▶ _Work to be completed_
Reproduce the entries shown below only from the line with "of its instruction: no" down to the line with "(∀ i w, decodeWord", keeping both end lines and copying each one exactly.

**** Records ****

-- ==== Sys2Proof/Certificates/Slice0/Obligations.lean ====
section
/-! DEFINITION. The statements for the provers, from the numbered rules of spec/: encoding and issue, the integer, floating-point and cross-lane
instructions, control, memory, synchronisation, claims, tensors and the matrix array, capabilities, the bounds pass, the system instructions, and the
steps without an encoding. Each docstring names the rules that it rests on. -/

open Sys2Proof Sys2Proof.Machine

/-! ### Encoding and issue -/

/-- R143, R148: words written out from the manual's encodings, decoded. -/
def Obligations.DecodedWords : Prop :=
  decodeWord 0x00A0410E = some (.vdivS 5 1 2) ∧ decodeWord 0x00814316 = some (.vsel 4 5 6) ∧ decodeWord 0x106067FB = some (.vcmpiLtS 3 1 0x3FB) ∧
  decodeWord 0x204083FF = some (.saddi 2 2 0x3FF) ∧ decodeWord 0x3096789A = some (.smovi 4 0x6789A) ∧ decodeWord 0x41018383 = some (.ffma 8 6 7) ∧
  decodeWord 0x50604116 = some (.vshflXor 3 1 2) ∧ decodeWord 0x7000000E = some .nop ∧ decodeWord 0x70000002 = some .ret ∧
  decodeWord 0x7002400F = some (.brk 9) ∧ decodeWord 0x7000400E = none ∧ decodeWord 0x0040409B = none ∧ decodeWord 0xF0000000 = none ∧ decodeWord 0x00000000 = some (.vadd 0 0 0)

/-- R143, R144, R148: every word that the encoder makes decodes to its instruction; no bit of an operand is dropped. R147 steps 1 to 3: every word that decodes is the encoding
of its instruction: no unassigned code and no nonzero unused field decodes. -/
def Obligations.EncodedWordsDecode : Prop :=
  (∀ i w, encode i = some w → decodeWord w = some i) ∧
  (∀ i w, decodeWord w = some i → encode i = some w)

/-- R23, R32, R140: a group that has the turn runs the word that its fetch has decoded at the first entry in the order of R32, if that is ready: the step is `exec` of that word,
with the entry's ageing before it and the stall count, the counters, the forming of the frontiers and the passing of one aclk after it. R62, R139, R138, R147, R275: a fetch
makes the checks of the code capability, finds the word at the PC in an octet that the group holds or fetches, and raises the fault of a bad control word or of a word that does
not decode; word 0 is never issued. That a step is the issue of one word and one aclk, and that an octet already held is checked anew at every issue, are the model's choices (log entries 9 and 119). -/
def Obligations.StepRunsIssuedWord : Prop :=
  (∀ (s : State) rest u (g : Group) (e : Entry) i n (s2 : State), s.agenda = .group u :: rest → s.group? u = some g →
    let s1 := { s with agenda := rest }
    let s3 := s2.onGroup u (fun g => { g.ageIssue e.mask with yielded := none })
    s1.mayIssue g = true → pickEntry g.yielded g.frontier = some e → s1.fetch u g e.pc = (.word i n, s2) → g.ready e.pc e.mask i = true → (isAcc i = true → s2.matrixBusy u = false) →
    (∀ t, exec i { s3 with cur := some ⟨u, e.pc, e.mask, i, none⟩ } = .next t → t.heldAt u e.pc = false →
      step s = .next (({ t with cur := none }.account u g e.pc e.mask n).regroup.tick)) ∧
    (∀ f, exec i { s3 with cur := some ⟨u, e.pc, e.mask, i, none⟩ } = .fault f → step s = .fault f) ∧
    (∀ r, exec i { s3 with cur := some ⟨u, e.pc, e.mask, i, none⟩ } = .refused r → step s = .refused r)) ∧
  (∀ (es : List Entry), es ≠ [] → ∃ e, pickEntry none es = some e ∧ e ∈ es ∧ ∀ x ∈ es, let old := ∃ y ∈ es, 64 ≤ y.age
    (old → x.age < e.age ∨ (x.age = e.age ∧ e.pc.toNat ≤ x.pc.toNat)) ∧ (¬ old → x.prio < e.prio ∨ (x.prio = e.prio ∧ e.pc.toNat ≤ x.pc.toNat))) ∧
  (∀ (s : State) u (g : Group) (pc : Pc), let c := g.regs.rc 29
    let o := pc.toNat / 32 * 32
    (c.tag = false → s.fetch u g pc = (.hard ⟨0x12, none, c.obj, o, 0⟩, s)) ∧
    (c.tag = true → c.kind ≠ kCode → s.fetch u g pc = (.hard ⟨0x11, none, c.obj, o, 0⟩, s)) ∧
    (c.tag = true → c.kind = kCode → c.has rX = false → s.fetch u g pc = (.hard ⟨0x1A, none, c.obj, o, 0⟩, s)) ∧
    (c.tag = true → c.kind = kCode → c.has rX = true → o < c.base ∨ c.base + c.length < o + 32 → s.fetch u g pc = (.hard ⟨0x10, none, c.obj, o, 0⟩, s)) ∧
    (c.tag = true → c.kind = kCode → c.has rX = true → c.base ≤ o → o + 32 ≤ c.base + c.length →
      (pc.toNat % 32 = 0 → s.fetch u g pc = (.hard (Hard.plain 0x03), s)) ∧
      (pc.toNat % 4 = 0 → pc.toNat % 32 ≠ 0 →
        (∀ h, g.octetOf o = some h → s.fetch u g pc = (h.at pc, s.onGroup u (·.holdOctet h))) ∧
        (∀ h s1, g.octetOf o = none → s.fetchAt u g o = (.held h, s1) → s.fetch u g pc = (h.at pc, s1.onGroup u (·.holdOctet h)))))) ∧
  (∀ (s : State) u (g : Group) o (t : Trans) (s1 : State), s.translate (s.domOf g) (g.core / 8) g.part (s.tbOf g.part) kCode (g.regs.rc 29).obj o 32 = (.at t, s1) →
    s1.keyHeld g.part t.slot = false → s1.keyBad g.part t.slot = false → s1.marked t.loc 32 = false →
    s.fetchAt u g o = (.held ⟨(g.regs.rc 29).obj, o, (s1.fetchOctet (s.actor u g).obs t).1, t.exec && t.xbit⟩, (s1.fetchOctet (s.actor u g).obs t).2)) ∧
  (∀ (s : State) (o : Obs) (t : Trans) a, t.loc = .dev a → s.readable t.slot t.loc = true → s.unpub = [] →
    (∀ l ∈ s.icache, l.core = o.core → l.addr = a → l.bytes = bytesAt s.rawByte (.dev a) 32) → (s.fetchOctet o t).1 = bytesAt s.rawByte (.dev a) 32) ∧
  (∀ (h : Octet) pc, h.exec = true → h.at pc = octetInstr h.bytes pc) ∧ (∀ (h : Octet) pc, h.exec = false → h.at pc = .hard ⟨0x1A, none, h.obj, h.addr, 0⟩) ∧
  (∀ bs pc, (octetWord bs 0).toNat / 2 ^ 28 ≠ 15 → octetInstr bs pc = .hard (Hard.plain 0x03)) ∧
  (∀ bs pc, (octetWord bs 0).toNat / 2 ^ 28 = 15 → decodeWord (octetWord bs (pc.toNat % 32 / 4)) = none → octetInstr bs pc = .hard (Hard.plain 0x01)) ∧
  (∀ bs pc i, (octetWord bs 0).toNat / 2 ^ 28 = 15 → decodeWord (octetWord bs (pc.toNat % 32 / 4)) = some i →
    octetInstr bs pc = .word i ((octetWord bs 0).toNat / 2 ^ (4 * (pc.toNat % 32 / 4 - 1)) % 16))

****

▶ _Exercise output_
of its instruction: no unassigned code and no nonzero unused field decodes. -/
def Obligations.EncodedWordsDecode : Prop :=
  (∀ i w, encode i = some w → decodeWord w = some i) ∧
  (∀ i w, decodeWord w = some i → encode i = some w)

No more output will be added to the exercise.